Taken your interpretation that probability of a team winning, losing and drawing is 1/3.
a) There are 3 games, each game has 3 endings, therefore 3^3 = 27 as the base.
A scores 3, could be only with 1 or with {0,1,2}
only draw is one case, 1+1+1
{0,1,2} has permutations 3! = 6
So in total 7 cases A scores 3 points, probability is 7/27
b) let (x,y) denote points of A then B, following is probability.
(0,0) : 0
(1,1) : 0
(2,2) : 0
(3,3) : 7/27 by above
(4,4) : 0
(5,5) : 0
(6,6) : 0
sum is 7/27
Maybe write down the probability space ($\Omega$,$F$,$P$), where $\Omega$ is the sample space, a family $F$ of subsets of $\Omega$, and a probability measure $P$. For a single event A, if the probability of events is uniform (each event happens with same probability), then use cardinality of A over cardinality of $\Omega$ to calculate the probability.

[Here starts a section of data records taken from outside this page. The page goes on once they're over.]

/-! ## TimeBase -/

theorem core_settleTime (s : State) : core (settleTime s) = core s := by
  unfold settleTime
  repeat' (first | simp only [↓snd_ite, ↓core_mk, ↓core_eta, ↓core_ite, ite_self, implies_true, ↓core_cancelCouch, ↓core_epochCause] | split)
theorem core_portFaulty (s : State) : core (portFaulty s) = core s := by
  unfold portFaulty
  repeat' (first | simp only [↓snd_ite, ↓core_mk, ↓core_eta, ↓core_ite, ite_self, implies_true, ↓core_levelBegin] | split)
theorem base_refreshTiming (s : State) : (core (refreshTiming s)).1 = (core s).1 := by
  unfold refreshTiming
  repeat' (first | simp only [↓base_eta, ↓base_ite, ↓base_forNat, ↓base_foldl, ↓snd_ite, ↓core_mk, ↓core_eta, ↓core_ite, ite_self, implies_true, ↓core_levelEnd, ↓core_portFaulty, ↓core_settleTime, ↓base_setReg] | split | with_reducible refine (base_forNat _ _ _ fun k x => ?_).trans ?_ | with_reducible refine (base_foldl _ _ _ fun x a => ?_).trans ?_ | with_reducible refine (base_granger _ _ _ _ _ fun _ => ?_).trans ?_)
theorem core_execRefclkLoss (s : State) : core (after s (execRefclkLoss s)) = core s := by
  unfold execRefclkLoss
  repeat' (first | simp only [↓snd_ite, ↓core_mk, ↓core_eta, ↓core_ite, ite_self, implies_true, ↓core_atPads, ↓core_levelBegin, ↓core_settleTime, ↓after_next, ↓after_fault, ↓after_refused, ↓after_ite] | split)
theorem core_execRefclkReturn (s : State) : core (after s (execRefclkReturn s)) = core s := by
  unfold execRefclkReturn
  repeat' (first | simp only [↓snd_ite, ↓core_mk, ↓core_eta, ↓core_ite, ite_self, implies_true, ↓core_atPads, ↓core_levelEnd, ↓core_settleTime, ↓after_next, ↓after_fault, ↓after_refused, ↓after_ite] | split)
theorem core_syncMismatch (s : State) : core (syncMismatch s) = core s := by
  unfold syncMismatch
  repeat' (first | simp only [↓snd_ite, ↓core_mk, ↓core_eta, ↓core_ite, ite_self, implies_true, ↓core_count] | split)
theorem core_queueSync (s : State) (w : Option Beat) : core (queueSync s w) = core s := by
  unfold queueSync
  repeat' (first | simp only [↓snd_ite, ↓core_mk, ↓core_eta, ↓core_ite, ite_self, implies_true] | split)
theorem core_execSyncInPulse (s : State) : core (after s (execSyncInPulse s)) = core s := by
  unfold execSyncInPulse
  repeat' (first | simp only [↓snd_ite, ↓core_mk, ↓core_eta, ↓core_ite, ite_self, implies_true, ↓core_atPads, ↓core_queueSync, ↓after_next, ↓after_fault, ↓after_refused, ↓after_ite] | split)
theorem core_syncByte (s : State) (i : Nat) (b : Byte) : core (syncByte s i b) = core s := by
  unfold syncByte
  repeat' (first | simp only [↓snd_ite, ↓core_mk, ↓core_eta, ↓core_ite, ite_self, implies_true, ↓core_syncMismatch] | split)
theorem core_syncLoad (s : State) (low : Nat) : core (syncLoad s low) = core s := by
  unfold syncLoad
  repeat' (first | simp only [↓snd_ite, ↓core_mk, ↓core_eta, ↓core_ite, ite_self, implies_true, ↓core_queueSync, ↓core_raise, ↓core_syncMismatch] | split)
theorem core_execEpochPeriodic (s : State) : core (after s (execEpochPeriodic s)) = core s := by
  unfold execEpochPeriodic
  repeat' (first | simp only [↓snd_ite, ↓core_mk, ↓core_eta, ↓core_ite, ite_self, implies_true, ↓core_epochCause, ↓after_next, ↓after_fault, ↓after_refused, ↓after_ite] | split)
theorem core_selectMaster (s : State) : core (selectMaster s) = core s := by
  unfold selectMaster
  repeat' (first | simp only [↓snd_ite, ↓core_mk, ↓core_eta, ↓core_ite, ite_self, implies_true, ↓core_settleTime] | split)
theorem core_ptpCount (s : State) (i : Nat) : core (ptpCount s i) = core s := by
  unfold ptpCount
  repeat' (first | simp only [↓snd_ite, ↓core_mk, ↓core_eta, ↓core_ite, ite_self, implies_true, ↓core_count] | split)
theorem core_editForeign (s : State) (id : BitVec 80) (f : Foreign → Foreign) : core (editForeign s id f) = core s := by
  unfold editForeign
  repeat' (first | simp only [↓snd_ite, ↓core_mk, ↓core_eta, ↓core_ite, ite_self, implies_true] | split)
theorem core_loseMaster (s : State) (next : Servo) : core (loseMaster s next) = core s := by
  unfold loseMaster
  repeat' (first | simp only [↓snd_ite, ↓core_mk, ↓core_eta, ↓core_ite, ite_self, implies_true, ↓core_editForeign, ↓core_levelEnd, ↓core_settleTime] | split)
theorem core_settleMaster (s : State) (id : BitVec 80) : core (settleMaster s id) = core s := by
  unfold settleMaster
  repeat' (first | simp only [↓snd_ite, ↓core_mk, ↓core_eta, ↓core_ite, ite_self, implies_true, ↓core_loseMaster, ↓core_selectMaster] | split)
theorem core_execPtpAnnounce (h : PtpHeader) (interval : Int) (ptpTimescale : Bool) (ds : PtpDataset) (s : State) : core (after s (execPtpAnnounce h interval ptpTimescale ds s)) = core s := by
  unfold execPtpAnnounce
  repeat' (first | simp only [↓snd_ite, ↓core_mk, ↓core_eta, ↓core_ite, ite_self, implies_true, ↓core_atPads, ↓core_ptpCount, ↓core_settleMaster, ↓after_next, ↓after_fault, ↓after_refused, ↓after_ite] | split)
theorem core_execPtpDiscardedMessage (wrongDomain : Bool) (s : State) : core (after s (execPtpDiscardedMessage wrongDomain s)) = core s := by
  unfold execPtpDiscardedMessage
  repeat' (first | simp only [↓snd_ite, ↓core_mk, ↓core_eta, ↓core_ite, ite_self, implies_true, ↓core_atPads, ↓core_ptpCount, ↓after_next, ↓after_fault, ↓after_refused, ↓after_ite] | split)
theorem core_servoStep (s : State) (o : Int) : core (servoStep s o) = core s := by
  unfold servoStep
  repeat' (first | simp only [↓snd_ite, ↓core_mk, ↓core_eta, ↓core_ite, ite_self, implies_true] | split)
theorem core_slewOffset (s : State) (o move : Int) : core (slewOffset s o move) = core s := by
  unfold slewOffset
  repeat' (first | simp only [↓snd_ite, ↓core_mk, ↓core_eta, ↓core_ite, ite_self, implies_true, ↓core_levelBegin, ↓core_levelEnd] | split)
theorem core_actOnOffset (s : State) (x move : Int) : core (actOnOffset s x move) = core s := by
  unfold actOnOffset
  repeat' (first | simp only [↓snd_ite, ↓core_mk, ↓core_eta, ↓core_ite, ite_self, implies_true, ↓core_servoStep, ↓core_slewOffset] | split)
theorem core_steerFrequency (s : State) : core (steerFrequency s) = core s := by
  unfold steerFrequency
  repeat' (first | simp only [↓snd_ite, ↓core_mk, ↓core_eta, ↓core_ite, ite_self, implies_true] | split)
theorem core_servoOffset (s : State) (o : Int) : core (servoOffset s o) = core s := by
  unfold servoOffset
  repeat' (first | simp only [↓snd_ite, ↓core_mk, ↓core_eta, ↓core_ite, ite_self, implies_true, ↓core_actOnOffset, ↓core_settleTime, ↓core_steerFrequency] | split)
theorem core_formOffset (s : State) (t1 t2 corr : Int) : core (formOffset s t1 t2 corr) = core s := by
  unfold formOffset
  repeat' (first | simp only [↓snd_ite, ↓core_mk, ↓core_eta, ↓core_ite, ite_self, implies_true, ↓core_servoOffset] | split)
theorem core_execPtpSync (h : PtpHeader) (interval : Int) (t1 : Option Int) (t2 : Int) (s : State) : core (after s (execPtpSync h interval t1 t2 s)) = core s := by
  unfold execPtpSync
  repeat' (first | simp only [↓snd_ite, ↓core_mk, ↓core_eta, ↓core_ite, ite_self, implies_true, ↓core_atPads, ↓core_editForeign, ↓core_formOffset, ↓core_ptpCount, ↓core_settleMaster, ↓after_next, ↓after_fault, ↓after_refused, ↓after_ite] | split)
theorem core_execPtpFollowUp (h : PtpHeader) (t1 : Int) (s : State) : core (after s (execPtpFollowUp h t1 s)) = core s := by
  unfold execPtpFollowUp
  repeat' (first | simp only [↓snd_ite, ↓core_mk, ↓core_eta, ↓core_ite, ite_self, implies_true, ↓core_atPads, ↓core_formOffset, ↓core_ptpCount, ↓after_next, ↓after_fault, ↓after_refused, ↓after_ite] | split)
theorem core_execPtpDelayResp (h : PtpHeader) (requester : BitVec 80) (interval : Int) (t4 : Int) (s : State) : core (after s (execPtpDelayResp h requester interval t4 s)) = core s := by
  unfold execPtpDelayResp
  repeat' (first | simp only [↓snd_ite, ↓core_mk, ↓core_eta, ↓core_ite, ite_self, implies_true, ↓core_atPads, ↓core_ptpCount, ↓after_next, ↓after_fault, ↓after_refused, ↓after_ite] | split)
theorem core_execDelayReqSend (t3 : Int) (s : State) : core (after s (execDelayReqSend t3 s)) = core s := by
  unfold execDelayReqSend
  repeat' (first | simp only [↓snd_ite, ↓core_mk, ↓core_eta, ↓core_ite, ite_self, implies_true, ↓core_atPads, ↓core_ptpCount, ↓after_next, ↓after_fault, ↓after_refused, ↓after_ite] | split)
theorem core_execMasterLoss (s : State) : core (after s (execMasterLoss s)) = core s := by
  unfold execMasterLoss
  repeat' (first | simp only [↓snd_ite, ↓core_mk, ↓core_eta, ↓core_ite, ite_self, implies_true, ↓core_atPads, ↓core_loseMaster, ↓after_next, ↓after_fault, ↓after_refused, ↓after_ite] | split)
theorem core_execHoldoverExpiry (s : State) : core (after s (execHoldoverExpiry s)) = core s := by
  unfold execHoldoverExpiry
  repeat' (first | simp only [↓snd_ite, ↓core_mk, ↓core_eta, ↓core_ite, ite_self, implies_true, ↓core_settleTime, ↓after_next, ↓after_fault, ↓after_refused, ↓after_ite] | split)
theorem core_execTpLinkDown (s : State) : core (after s (execTpLinkDown s)) = core s := by
  unfold execTpLinkDown
  repeat' (first | simp only [↓snd_ite, ↓core_mk, ↓core_eta, ↓core_ite, ite_self, implies_true, ↓core_atPads, ↓core_loseMaster, ↓core_portFaulty, ↓core_settleTime, ↓after_next, ↓after_fault, ↓after_refused, ↓after_ite] | split)
theorem core_execTpLinkUp (s : State) : core (after s (execTpLinkUp s)) = core s := by
  unfold execTpLinkUp
  repeat' (first | simp only [↓snd_ite, ↓core_mk, ↓core_eta, ↓core_ite, ite_self, implies_true, ↓core_atPads, ↓core_levelEnd, ↓core_settleTime, ↓after_next, ↓after_fault, ↓after_refused, ↓after_ite] | split)
theorem core_replicaMeasured (s : State) (st p : Nat) : core (replicaMeasured s st p) = core s := by
  unfold replicaMeasured
  repeat' (first | simp only [↓snd_ite, ↓core_mk, ↓core_eta, ↓core_ite, ite_self, implies_true, ↓core_raise, ↓core_setStook] | split)
theorem core_execReplicaMeasureAsleep (st : StookId) (period : BitVec 32) (s : State) : core (after s (execReplicaMeasureAsleep st period s)) = core s := by
  unfold execReplicaMeasureAsleep
  repeat' (first | simp only [↓snd_ite, ↓core_mk, ↓core_eta, ↓core_ite, ite_self, implies_true, ↓core_replicaMeasured, ↓after_next, ↓after_fault, ↓after_refused, ↓after_ite] | split)
theorem core_slewBeat (s : State) : core (slewBeat s) = core s := by
  unfold slewBeat
  repeat' (first | simp only [↓snd_ite, ↓core_mk, ↓core_eta, ↓core_ite, ite_self, implies_true] | split)
theorem core_timeDeckle (s : State) : core (timeDeckle s) = core s := by
  unfold timeDeckle
  repeat' (first | simp only [↓snd_ite, ↓core_mk, ↓core_eta, ↓core_ite, ite_self, implies_true] | split)
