-- ==== Sys2Proof/Laws/CoreModes.lean ====
section
/-!
SUPPORT. What the operations leave as it was: the queue, the TAP's instruction, the Seed Store banks and the working registers
(`core`), or all but the registers (its first part): moulds, clocks, modes, START-UP and power.
-/
open Sys2Proof Sys2Proof.Machine
namespace Sys2Proof.Laws
set_option linter.all false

In problem a), $\Omega$ = {(a,b,c)}|a,b,c $\in${0,1,2}}, $F = 2^\Omega$,A ={(1,1,1),(0,1,2),(0,2,1),(1,0,2),(1,2,0),(2,0,1),(2,1,0)}
For a discrete random vector of more than 1 component, use joint distribution table in general, problem b) is a special case where some thoughts is enough.